In the 2000s, Safran also entered the business jet market with Silvercrest. However, the engine, which will exclusively power the Dassault Falcon 5X, is two years behind schedule. Also part of its propulsion activities is theAircelle nacelle business, which Petitcolin admits “has been a bit weak”, although wins on the A320neo for the Leap engine and on the Rolls-Royce Trent 7000-powered A330neo have given it a boost. Meanwhile, its Labinal electrical systems and Messier-Bugatti-Dowty landing gear and brakes units are “number one in the world and self-sustaining”, says Petitcolin.
Under the terms of its covenant with GE, Safran is restricted from developing an engine in the 18,000shp- to 50,000shp-thrust segment outside CFM International before 2040. However, on either side of that range – either in regional or widebody engines – it is free to explore opportunities. “CFM will remain the core of our strategy for 25 years,” says Petitcolin. “Outside CFM, we are open to co-operation that creates value for us.” One option may be “working with the Russians” on a higher-thrust engine for a larger version of the Superjet. “it is under discussion. We will look at it,” he says.
Following the example of Airbus, and latterly Finmeccanica, Safran is the latest European group to announce it plans to bring its legacy businesses under a single umbrella brand: from later this year, Snecma will become Safran Engine Systems, Messier-Bugatti-Dowty Safran Landing Systems and Turbomeca Safran Helicopter Engines, with other units following a similar nomenclature. Petitcolin says the move will encourage managers and employees to think, not as semi-autonomous, semi-competing businesses but as one company.
With the security business looking odds-on to be divested, and the engines business going from strength to strength thanks to CFM and its other GE partnerships, acquistions appear most likely on the aircraft equipment side. Safran – which is 15% owned by the French government – has been repeatedly linked to a purchase of interiors specialist Zodiac. However, while Petitcolin does not rule anything out, he says there is “nothing on the table” with the fellow French company, and, besides, with its strong cash position and lack of debt, Safran will not be forced into any move.
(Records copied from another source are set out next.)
-- ==== Sys2Proof/Laws/Scalar.lean ====
section
/-! SUPPORT. The scalar instructions' values as numbers: products, shifts, quotients, bit counts and fields. -/

namespace Sys2Proof.Machine

theorem mulHigh_eq (a b : W64) : mulHigh a b = BitVec.ofInt 64 (a.toInt * b.toInt / 2 ^ 64) := by
  have e : a.signExtend 128 * b.signExtend 128 = BitVec.ofInt 128 (a.toInt * b.toInt) := by
    rw [BitVec.ofInt_mul]
    rfl
  apply BitVec.eq_of_toNat_eq
  simp only [mulHigh, e, BitVec.extractLsb'_toNat, BitVec.toNat_ofInt, Nat.shiftRight_eq_div_pow]
  omega

theorem mulHighN_eq (a b : W64) : mulHighN a b = BitVec.ofNat 64 (a.toNat * b.toNat / 2 ^ 64) := by
  apply BitVec.eq_of_toNat_eq
  have ha := a.isLt
  have hb := b.isLt
  have hm : a.toNat * b.toNat < 2 ^ 128 := by
    have := Nat.mul_lt_mul'' ha hb
    omega
  simp only [mulHighN, BitVec.extractLsb'_toNat, BitVec.toNat_mul, BitVec.zeroExtend_eq_setWidth, BitVec.toNat_setWidth,
    BitVec.toNat_ofNat, Nat.shiftRight_eq_div_pow]
  rw [Nat.mod_eq_of_lt (show a.toNat < 2 ^ 128 by omega), Nat.mod_eq_of_lt (show b.toNat < 2 ^ 128 by omega),
    Nat.mod_eq_of_lt hm]

theorem count6_eq (b : W64) : count6 b = b.toNat % 64 := by
  simp [count6, bits, BitVec.extractLsb'_toNat]

theorem shl_eq (a b : W64) : a <<< count6 b = BitVec.ofNat 64 (a.toNat * 2 ^ (b.toNat % 64)) := by
  apply BitVec.eq_of_toNat_eq
  rw [count6_eq, BitVec.toNat_shiftLeft, Nat.shiftLeft_eq, BitVec.toNat_ofNat]

theorem shr_nat (a : W64) (n : Nat) : a >>> n = BitVec.ofNat 64 (a.toNat / 2 ^ n) := by
  apply BitVec.eq_of_toNat_eq
  rw [BitVec.toNat_ushiftRight, Nat.shiftRight_eq_div_pow, BitVec.toNat_ofNat, Nat.mod_eq_of_lt]
  exact Nat.lt_of_le_of_lt (Nat.div_le_self _ _) a.isLt

theorem sar_int (a : W64) (n : Nat) : a.sshiftRight n = BitVec.ofInt 64 (a.toInt / 2 ^ n) := by
  apply BitVec.eq_of_toInt_eq
  rw [BitVec.toInt_sshiftRight, Int.shiftRight_eq_div_pow, BitVec.toInt_ofInt]
  have h1 := BitVec.le_toInt a
  have h2 := BitVec.toInt_lt (x := a)
  have hp : (0 : Int) < 2 ^ n := by positivity
  have l1 : -2 ^ 63 ≤ a.toInt / 2 ^ n := by
    rw [Int.le_ediv_iff_mul_le hp]
    have : (1 : Int) ≤ 2 ^ n := by omega
    norm_num at h1 ⊢
    nlinarith
  have l2 : a.toInt / 2 ^ n < 2 ^ 63 := by
    apply Int.ediv_lt_of_lt_mul hp
    have : (1 : Int) ≤ 2 ^ n := by omega
    norm_num at h2 ⊢
    nlinarith
  push_cast
  rw [Int.bmod_eq_of_le] <;> norm_num at * <;> omega

theorem rotl_eq (a b : W64) : a.rotateLeft (count6 b) =
    (a <<< (b.toNat % 64) ||| a >>> ((64 - b.toNat % 64) % 64)) := by
  rw [count6_eq]
  simp only [BitVec.rotateLeft, BitVec.rotateLeftAux, Nat.mod_mod]
  by_cases h : b.toNat % 64 = 0
  · simp [h, BitVec.ushiftRight_eq_zero]
  · rw [Nat.mod_eq_of_lt (show 64 - b.toNat % 64 < 64 by omega)]

theorem find_range {p : Nat → Bool} {m n : Nat} (h : (List.range m).find? p = some n) :
    n < m ∧ p n = true ∧ ∀ i < n, p i = false := by
  rw [List.find?_range_eq_some] at h
  simpa [and_comm, and_left_comm] using h

/-- What a search of the bits from one end finds. -/
theorem find_spec (p : Nat → Bool) : let n := ((List.range 64).find? p).getD 64
    n ≤ 64 ∧ (∀ i < n, p i = false) ∧ (n < 64 → p n = true) := by
  intro n
  cases h : (List.range 64).find? p with
  | none =>
    have : n = 64 := by simp only [n, h, Option.getD_none]
    rw [List.find?_range_eq_none] at h
    refine ⟨by omega, fun i hi => ?_, by omega⟩
    have := h i (by omega)
    simpa using this
  | some k =>
    have e : n = k := by simp only [n, h, Option.getD_some]
    have := find_range h
    rw [e]
    exact ⟨by omega, this.2.2, fun _ => this.2.1⟩

theorem popN_count (x : W64) : popN x 64 = (List.range 64).countP fun i => x.getLsbD i := by
  rw [popN, List.countP_eq_length_filter]
  rfl

theorem divide_eq (a b : W64) : divide a b = if b = 0 then -1 else BitVec.ofInt 64 (a.toInt.tdiv b.toInt) := by
  unfold divide
  split
  · rfl
  · apply BitVec.eq_of_toInt_eq
    rw [BitVec.toInt_sdiv, BitVec.toInt_ofInt]

theorem remainder_eq (a b : W64) : remainder a b = if b = 0 then a else BitVec.ofInt 64 (a.toInt.tmod b.toInt) := by
  unfold remainder
  split
  · rfl
  · apply BitVec.eq_of_toInt_eq
    rw [BitVec.toInt_srem, BitVec.toInt_ofInt]
    have h1 := BitVec.le_toInt b
    have h2 := BitVec.toInt_lt (x := b)
    have hb : b.toInt ≠ 0 := fun h => ‹¬b = 0› (BitVec.eq_of_toInt_eq (by simpa using h))
    have h3 : (a.toInt.tmod b.toInt).natAbs < b.toInt.natAbs := by
      rw [Int.natAbs_tmod]
      exact Nat.mod_lt _ (by omega)
    generalize a.toInt.tmod b.toInt = m at *
    rw [Int.bmod_eq_of_le] <;> norm_num at * <;> omega

/-- The control's offset and width (R178). -/
theorem ctlField_eq (c : W64) : ctlField c =
    if c.toNat < 2 ^ 14 then (c.toNat % 64, min (min (c.toNat / 64) 64) (64 - c.toNat % 64)) else (64, 0) := by
  have h := c.isLt
  simp only [ctlField, bits, BitVec.extractLsb'_toNat, Nat.shiftRight_eq_div_pow]
  by_cases k : c.toNat < 2 ^ 14
  · rw [if_neg (by omega), if_pos k]
    have e : c.toNat / 2 ^ 6 % 2 ^ 8 = c.toNat / 64 := by omega
    have f : c.toNat / 2 ^ 0 % 2 ^ 6 = c.toNat % 64 := by omega
    rw [e, f]
  · rw [if_pos (by omega), if_neg k]

theorem bits_toNat {w : Nat} (x : BitVec w) (lo n : Nat) : bits x lo n = x.toNat / 2 ^ lo % 2 ^ n := by
  simp [bits, BitVec.extractLsb'_toNat, Nat.shiftRight_eq_div_pow]

theorem setBits_getLsbD {w : Nat} (x : BitVec w) (lo n v i : Nat) (h : i < w) :
    (setBits x lo n v).getLsbD i = if lo ≤ i ∧ i < lo + n then v.testBit (i - lo) else x.getLsbD i := by
  simp only [setBits, BitVec.getLsbD_or, BitVec.getLsbD_and, BitVec.getLsbD_not, BitVec.getLsbD_ofNat, h,
    Nat.testBit_shiftLeft, Nat.testBit_two_pow_sub_one, Nat.testBit_mod_two_pow, decide_true, Bool.true_and]
  by_cases a : lo ≤ i
  · by_cases b : i < lo + n
    · have : i - lo < n := by omega
      simp [a, b, this]
    · have : ¬ i - lo < n := by omega
      simp [b, this]
  · simp [a]

theorem compare_le (x y : W64) : x.sle y = decide (x.toInt ≤ y.toInt) := rfl
theorem compare_lt (x y : W64) : x.slt y = decide (x.toInt < y.toInt) := rfl

end Sys2Proof.Machine
end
When it comes to talk of consolidation, Petitcolin, however, differentiates between the commercial and defence elements of the business. In defence, where the market in Europe is dominated by a handful of companies supported by their domestic customer but facing shrinking military budgets, closer co-operation or even mergers are necessary, he says: “It is just that everyone believes they [are the] exception.” The situation is different on the commercial side, “where we are all competing successfully as global companies”, he says. “So I am not sure we need consolidation at all.”